FIG. 1 is an illustration of a digital medium environment 100 in an example implementation that is operable to employ grounding techniques for segmenting datasets using machine-learning models as described herein. The illustrated environment 100 includes a data system 102 and a computing device 104 that are communicatively coupled, one to another, via a network 106.
The data system 102 and the computing device 104 are example computing devices that are configurable in a variety of ways. A computing device, for instance, is configurable as a desktop computer, a laptop computer, a mobile device (e.g., assuming a handheld configuration such as a tablet or mobile phone), and so forth. Thus, a computing device ranges from full-resource devices with substantial memory and processor resources (e.g., personal computers and game consoles) to a low-resource device with limited memory and/or processing resources, e.g., mobile devices. Additionally, although separate, individual computing devices are shown and described in instances in the following discussion, each computing device is also representative of a plurality of different devices, such as multiple servers utilized by a business to perform operations “over the cloud” and as further described in relation to FIG. 9.

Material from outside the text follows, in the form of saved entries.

-- ==== Sys2Proof/Machine/State.lean ====
section
/-! DEFINITION. The state of a KDM-16: plain data, grouped as the spec's chapters group it. Banks of like units
(arrays, engines, sync objects, memory bytes) are sparse tables in one canonical form: keys rising, no entry equal
to the reset value of its bank. Each field's comment gives its name in the spec, its width, the rule that names it
and its reset value. -/

namespace Sys2Proof.Machine

/-- A sparse bank: key and value pairs, keys strictly rising, no value equal to the bank's default. -/
abbrev Tab (α : Type) := List (Nat × α)

/-- The points at which a written value takes effect (R16). -/
inductive Point where
  | imm | pass | step | frame | slot | boot
  deriving DecidableEq, Repr

/-! ## Identity and fuses -/

/-- The fuses and the certificates of the module (R432, R437). -/
structure FuseSt where
  /-- CAP_VARIANT (U8: 1 KDM-16F, 2 KDM-16L, 3 KDM-12F; 01_module_and_die.md R38; reset: fuse, DESIGN CHOICE 1, entry 2) -/
  variant : Nat := 1
  /-- CAP_DIE_STEPPING (2 characters; R38, R495; reset: fuse, DESIGN CHOICE "B1", entry 2) -/
  stepping : Octets := [0x42, 0x31]
  /-- LOT (64 bits; 15_security.md R432; reset: fuse, DESIGN CHOICE zeros, entry 2) -/
  lot : Octets := List.replicate 8 0
  /-- WAFER (8 bits, 1–25; R432; reset: fuse, DESIGN CHOICE 1, entry 2) -/
  wafer : Nat := 1
  /-- DIE_X (8 bits signed; R432; reset: fuse, DESIGN CHOICE 0, entry 2) -/
  dieX : BitVec 8 := 0
  /-- DIE_Y (8 bits signed; R432; reset: fuse, DESIGN CHOICE 0, entry 2) -/
  dieY : BitVec 8 := 0
  /-- SERIAL (64 bits; R432; reset: fuse, DESIGN CHOICE 0, entry 2) -/
  serial : BitVec 64 := 0
  /-- MGMT_MAC (48 bits; R432; reset: fuse, DESIGN CHOICE zeros, entry 2) -/
  mac : Octets := List.replicate 6 0
  /-- PRODUCT (16 characters; R432, R494; reset: fuse, DESIGN CHOICE "KDM-16F-B1-Q", entry 2) -/
  product : Octets := [0x4B, 0x44, 0x4D, 0x2D, 0x31, 0x36, 0x46, 0x2D, 0x42, 0x31, 0x2D, 0x51, 0, 0, 0, 0]
  /-- UDS (256 bits; R432; reset: fuse, DESIGN CHOICE zeros, entry 2; no command reads it out) -/
  uds : Octets := List.replicate 32 0
  /-- LIFECYCLE fuses (5 one-way bits, bit 0 VENDOR_TEST to bit 4 SCRAPPED; R432; reset: 0b00011, PROVISIONED, R496) -/
  lifecycleBits : BitVec 5 := 0b00011
  /-- ROLLBACK (128 thermometer fuses, the number blown; R432; reset: fuse, DESIGN CHOICE 0, entry 2) -/
  rollback : Nat := 0
  /-- KEY_ID: SHA-384 of the module's provisioning public key (R110, R437; reset: fuse, DESIGN CHOICE zeros, entry 2) -/
  pkKeyId : Octets := List.replicate 48 0
  /-- IK certificate stored (R437; reset: true, R496) -/
  ikCert : Bool := true
  /-- PK certificate issued, SEC_PROV_CERT (R437; reset: true, R496) -/
  pkCert : Bool := true
  deriving DecidableEq, Repr

/-- A firmware bank of the security core's isolated memory (R440, R441): the header fields and the body's digest. -/
structure FwImage where
  svn : Nat
  version : Nat
  digest : Octets
  deriving DecidableEq, Repr

/-! ## Sessions and the dictionary -/

/-- A response of FAP (R350). -/
structure FapResp where
  op : Nat
  tag : Nat
  status : Nat
  index : Nat
  sub : Nat
  offset : Nat
  data : Octets
  deriving DecidableEq, Repr

/-- A FAP session (R346–R354). -/
structure Session where
  /-- rights class (1 VENDOR, 2 OPERATOR, 3 OWNER, 4 PARTITION; R438) -/
  cls : Nat
  /-- partition of a PARTITION session (R438) -/
  part : Nat
  /-- row of SEC_ENROLL that admitted it (R438); none for VENDOR -/
  row : Option Nat
  /-- key digest of that row (R439) -/
  digest : Octets
  /-- FINISH has completed (R346) -/
  ready : Bool := false
  /-- next SEQ above the highest accepted (R348) -/
  seqNext : Nat := 0
  /-- SEQ values accepted: the highest, and those of the 64 below it (R348) -/
  seqSeen : List Nat := []
  /-- messages accepted from the requester (R348) -/
  rxCount : Nat := 0
  /-- the module's own SEQ (R348) -/
  txSeq : Nat := 0
  /-- key epoch of SPDM KEY_UPDATE (R348) -/
  keyGen : Nat := 0
  /-- consecutive authentication failures (R347) -/
  authFails : Nat := 0
  /-- local time of the last accepted message (R349) -/
  lastMsg : Nat := 0
  /-- _SELECT values (R335), by object key -/
  selects : Tab Octets := []
  /-- command words of the commands this session started (R342), by object key -/
  words : Tab DWord := []
  /-- held segments: object key, offset of the next segment, and the octets held (R352) -/
  held : Option (Nat × Nat × Octets) := none
  /-- staged custom table, PER_TABLE_STAGE (R107) -/
  tableStage : Option Octets := none
  /-- staged firmware, FW_STAGE (R338) -/
  fwStage : Option Octets := none
  /-- staged kernel package, SEC_PKG_STAGE (R443) -/
  pkgStage : Option Octets := none
  /-- SESSION_RESULT: QPN and remote key of the last QP_CREATE (R324) -/
  result : Octets := List.replicate 8 0
  /-- responses kept for the last 32 TAGs (R354), newest first -/
  kept : List (Nat × FapResp) := []
  deriving DecidableEq, Repr

/-- A value waiting for its boundary (R17). `key` is the object key or register address. -/
structure PendVal where
  key : Nat
  point : Point
  value : Octets
  /-- commands with Applies STEP that were accepted before it and still wait (R19) -/
  after_ : Nat
  deriving DecidableEq, Repr

/-- A command pending its step boundary (R343). -/
structure StepCmd where
  sess : Nat
  part : Nat
  obj : Nat
  arg : Octets
  deriving DecidableEq, Repr

/-- The dictionary and FAP (chapter 12). -/
structure DicSt where
  /-- dictionary values in force that differ from their defaults, by object key (R334, R335; reset: none, every object at its Default) -/
  vals : Tab Octets := []
  /-- pending values for PASS, STEP, FRAME and SLOT, oldest first (R17; reset: none) -/
  pend : List PendVal := []
  /-- pending BOOT values of the configuration store (R18; reset: none) -/
  bootPend : List PendVal := []
  /-- CFG_DEFAULTS accepted for the next boot (R338; reset: no) -/
  cfgDefaults : Bool := false
  /-- FAP sessions by SESSION_ID (R346; reset: none) -/
  sessions : Tab Session := []
  /-- SESSION_ID of the next session (R346; the model's own numbers; reset 1) -/
  nextSess : Nat := 1
  /-- commands pending a STEP boundary, in acceptance order (R343; reset: none) -/
  stepCmds : List StepCmd := []
  /-- commands that wait for what their peers' security cores and firmware answer (R323, R454): object key, session, argument
  (reset: none) -/
  waitPeers : List (Nat × Nat × Octets) := []
  /-- running command instances: object key and scope (R343; reset: none) -/
  running : List (Nat × Nat × Nat) := []
  /-- FAP_AUTH_FAIL (U64; R338; reset 0) -/
  authFail : DWord := 0
  /-- FAP_REPLAY_DROP (U64; R338; reset 0) -/
  replayDrop : DWord := 0
  /-- REG_WIN_ADDR (U32; R341; reset 0) -/
  winAddr : Nat := 0
  /-- latched high words by agent code and register address (R356; reset 0) -/
  latches : Tab Word := []
  /-- telemetry of the module: TEL_INPUT_W, TEL_JUNCTION_MAX, TEL_GRANTS (R340; reset 0) -/
  telInputW : Nat := 0
  telJunction : Int := 0
  telGrants : Nat := 0
  /-- partition telemetry as last published: TEL_P_TOKENS, PASSES, ENGINE_NS, MEM_BYTES, TIME (R340; reset 0) -/
  telPart : Tab (Nat × Nat × Nat × Nat × Nat) := []
  /-- partition counters behind it, running (R340; reset 0) -/
  telRun : Tab (Nat × Nat × Nat × Nat) := []
  /-- bootstrap coordinate TOPO_DISTANCE rows as measured (R35; reset: measured at boot, DESIGN CHOICE the design values, entry 3) -/
  distance : List Nat := []
  deriving DecidableEq, Repr

/-! ## Arrays (chapters 2 and 3) -/

/-- A pass in flight (R59): plane, whether it is a split, and its launch time. -/
structure Pass where
  plane : Nat
  split : Bool
  launch : Nat
  deriving DecidableEq, Repr

/-- Partial sums on their way to a chain member (R99): tag, s_x, sums, flags and whether the sum is void (R101). -/
structure Partial where
  tag : Nat
  sx : Word
  sums : List Int
  sat : Bool
  split : Bool
  tol : Bool
  nonfinite : Bool
  tagConflict : Bool
  sxConflict : Bool
  void : Bool
  /-- the time A of R104 at which the sum is formed -/
  at_ : Nat
  deriving DecidableEq, Repr

/-- An accepted product (R60, R376): its quantised vector and everything formed of it so far. -/
structure Product where
  tag : Nat
  sx : Word
  q : List Int
  nonfinite : Bool
  acceptedAt : Nat
  /-- planes not yet launched, ascending (R55 removes the skipped ones) -/
  todo : List Nat
  /-- planes waiting for their split, with the launch time of the void pass (R53) -/
  voids : List (Nat × Nat) := []
  inFlight : List Pass := []
  /-- accumulators, one per output formed (R56) -/
  acc : List Int
  split : Bool := false
  tol : Bool := false
  /-- launch time of the last pass (R59) -/
  lastLaunch : Nat := 0
  /-- own accumulators are final -/
  final : Bool := false
  /-- chain addition done: the sums this member forwards or scales (R99) -/
  chained : Option Partial := none
  /-- a refused or returned member record: the product is discarded along its chain (R101) -/
  void : Bool := false
  /-- pair result of the gate: conflict reason or 0, z values, and its NONFINITE, SAT, SPLIT and TOL (R94, R95) -/
  joined : Option (Nat × List Word × Bool × Bool × Bool × Bool) := none
  /-- forwarded to the next member already -/
  forwarded : Bool := false
  epoch : Nat := 0
  /-- its array is fenced once it is released (R364): the repeated mismatch and its OPERATION; then none is launched behind it -/
  tolFence : Option (Int × Nat) := none
  deriving DecidableEq, Repr

/-- An input record that waits for its array (R61, R374): whether it came poisoned, and whether the array has checked it. -/
structure WaitRec where
  sender : Agent
  record : Octets
  at_ : Nat
  poisoned : Bool := false
  checked : Bool := false
  deriving DecidableEq, Repr

/-- The image of an array record (R116): register images, scales, biases and rows. -/
structure ArrImg where
  vat : Nat
  pool : Bool
  slot : Nat
  chain : Nat
  position : Nat
  ctrl : Word
  perCfg : Word
  perOut : Word
  inScale : Word
  outScale : Word
  chainReg : Word
  sw : List (BitVec 16)
  b : List Word
  /-- rows that hold a 1, as 1,136-bit numbers, logical column j in bit j -/
  rows : Tab Nat
  deriving DecidableEq, Repr

/-- One physical array (R79, R80, R106 and the state behind them). -/
structure ArrSt where
  /-- ARR_n_CTRL (32 bits; 02_array_arithmetic.md R79; reset W_FMT 1, IN_FMT 0, ROWS_USED 1,024, GATE_EN 1) -/
  ctrl : Word := 0x0000C001
  /-- ARR_n_PER_CFG (32 bits; 03_array_periphery.md R106; reset IQ_MODE 0b10, others 0) -/
  perCfg : Word := 0x00000002
  /-- ARR_n_PER_OUT (R106; reset OUT_USED 256) -/
  perOut : Word := 256
  /-- IN_SCALE (F32; R106; reset 0x3F80_0000) -/
  inScale : Word := 0x3F800000
  /-- OUT_SCALE (F32; R106; reset 0x3F80_0000) -/
  outScale : Word := 0x3F800000
  /-- ARR_n_CHAIN (R106; reset 0) -/
  chain : Word := 0
  /-- pending STEP values of those registers, by offset (R17; reset: none) -/
  pend : Tab (Option Word) := []
  /-- STATUS.AWAKE (1 bit; R79; reset 0) -/
  awake : Bool := false
  /-- a wake of 40 ns is running since (R61; reset: no) -/
  waking : Option Nat := none
  /-- STATUS.GRANTED (1 bit; R79; reset 0) -/
  granted : Bool := false
  /-- STATUS.FENCED (1 bit; R79; reset 0) -/
  fenced : Bool := false
  /-- STATUS.CAL_ACTIVE (1 bit; R79; reset 0) -/
  calActive : Bool := false
  /-- STATUS.UNDER_TEST (1 bit; R79; reset 0) -/
  underTest : Bool := false
  /-- STATUS.CFG_ERR (1 bit; R79; reset 0) -/
  cfgErr : Bool := false
  /-- PASS_CNT (64 bits; R79; reset 0) -/
  passCnt : DWord := 0
  /-- SKIP_CNT, SPLIT_CNT, TOL_CNT (32 bits each; R79; reset 0) -/
  skipCnt : Word := 0
  splitCnt : Word := 0
  tolCnt : Word := 0
  /-- ARR_n_LAST_CHECK, offset 0x1C (32 bits; R79; reset 0) -/
  lastCheck : Word := 0
  /-- SAT_CNT, NONFIN_CNT, CONFLICT_CNT (32 bits each; R106; reset 0) -/
  satCnt : Word := 0
  nonfinCnt : Word := 0
  conflictCnt : Word := 0
  /-- last tolerated mismatch per segment and check group: plane, m, PASS_CNT (R364; reset: none) -/
  tolLast : Tab (Nat × Int × Nat) := []
  /-- cells: rows that hold a 1, as 1,136-bit numbers (R46; reset: every array is erased, R496) -/
  rows : Tab Nat := []
  /-- periphery store: weight scales sw (BF16) and biases b (FP32) (R87; reset: erased, R496) -/
  sw : List (BitVec 16) := []
  bias : List Word := []
  /-- permutation store: loaded for the array's number (R125; reset: not loaded) -/
  permLoaded : Bool := false
  /-- CC_n_SEL: segment and column (R80; reset 0, 0) -/
  ccSeg : Nat := 0
  ccCol : Nat := 0
  /-- converter taps that differ from 32 and 8, by segment × 2,048 + column (R80; reset delay 32, threshold 8) -/
  taps : Tab (Nat × Nat) := []
  /-- converter taps pending the next pass (R77; reset: none) -/
  tapsPend : Tab (Option (Nat × Nat)) := []
  /-- converters now suspect (R75; reset: none) -/
  suspect : List Nat := []
  /-- converters that failed calibration (R75; reset: none) -/
  failed : List Nat := []
  /-- temperature at the array's last accepted IDLE calibration, 1/16 °C; none when the vat's FULL calibration is later
  (R73; reset: none) -/
  calTemp : Option Int := none
  /-- tolerated mismatches and checks since the last drift decision (R73; reset 0) -/
  driftTol : Nat := 0
  driftChecks : Nat := 0
  /-- an IDLE calibration is due (R73, R383; reset: no) -/
  calDue : Bool := false
  /-- inputs that wait for the wake and the grant (R61; reset: none) -/
  waiting : List WaitRec := []
  /-- products accepted and not yet released, oldest first, at most two (R60; reset: none) -/
  products : List Product := []
  /-- partial sums received from the previous chain member, oldest first (R99; reset: none) -/
  inbox : List Partial := []
  /-- output record that waits for room in an input buffer (R171): partition, buffer, record; reset: none -/
  stuck : Option (Nat × Nat × Octets) := none
  /-- time of the last launch (R60; reset: none) -/
  lastLaunch : Option Nat := none
  /-- time since which no product is queued (R61; reset 0) -/
  idleSince : Nat := 0
  /-- image being programmed: next row, failed attempts at it, image, partition (0 for an erasure or a test image) (R121; reset: none) -/
  prog : Option (Nat × Nat × ArrImg × Nat) := none
  /-- an image that was programmed and found ready or not (R122): reset: no -/
  ready : Bool := false
  /-- programmings since first use (R133; reset 0) -/
  programs : Nat := 0
  /-- equivalent age at 85 °C, in thousandths of an hour (R126; reset 0) -/
  age : Nat := 0
  /-- retained sealed image: wheel digest and owner key (R453; reset: none) -/
  retained : Option (Octets × Octets) := none
  /-- the image the array holds: partition and chain and position (R139; reset: none) -/
  holds : Option (Nat × ArrImg) := none
  deriving DecidableEq, Repr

The data system 102 includes a data service module 108 that is implemented using hardware and software resources (e.g., a processing device and computer-readable storage medium) of the data system 102. The data service module 108 enables one or more data reporting services for querying information from a dataset 110 maintained by a storage device 112. The data reporting services implemented by the data service module 108 are scalable through implementation by the hardware and software resources of the data system 102 to support a variety of functionalities, including data accessibility, data verification, real-time data processing, data analytics, and so forth. Examples of data reporting services associated with the dataset 110 include a data aggregation service, a data storage service, a data management service, a data analytics service, a project management service, a business management service, an accounting service, a marketing or advertising service, and so on.
The dataset 110 is configurable as a knowledge source (e.g., using webpages, digital documents, digital audio, digital video, digital images, and so forth) that is accessible via a variety of entities, examples of which include databases, third-party systems, and so forth. In at least one implementation, the dataset 110 contains data profiles (also referred to as data entries) about current and potential users (e.g., customers) of a system or organization. Data profiles and other information within the dataset 110 is useful to understand user behavior, preferences, and trends and to create targeted marketing campaigns that promote products and services to corresponding users.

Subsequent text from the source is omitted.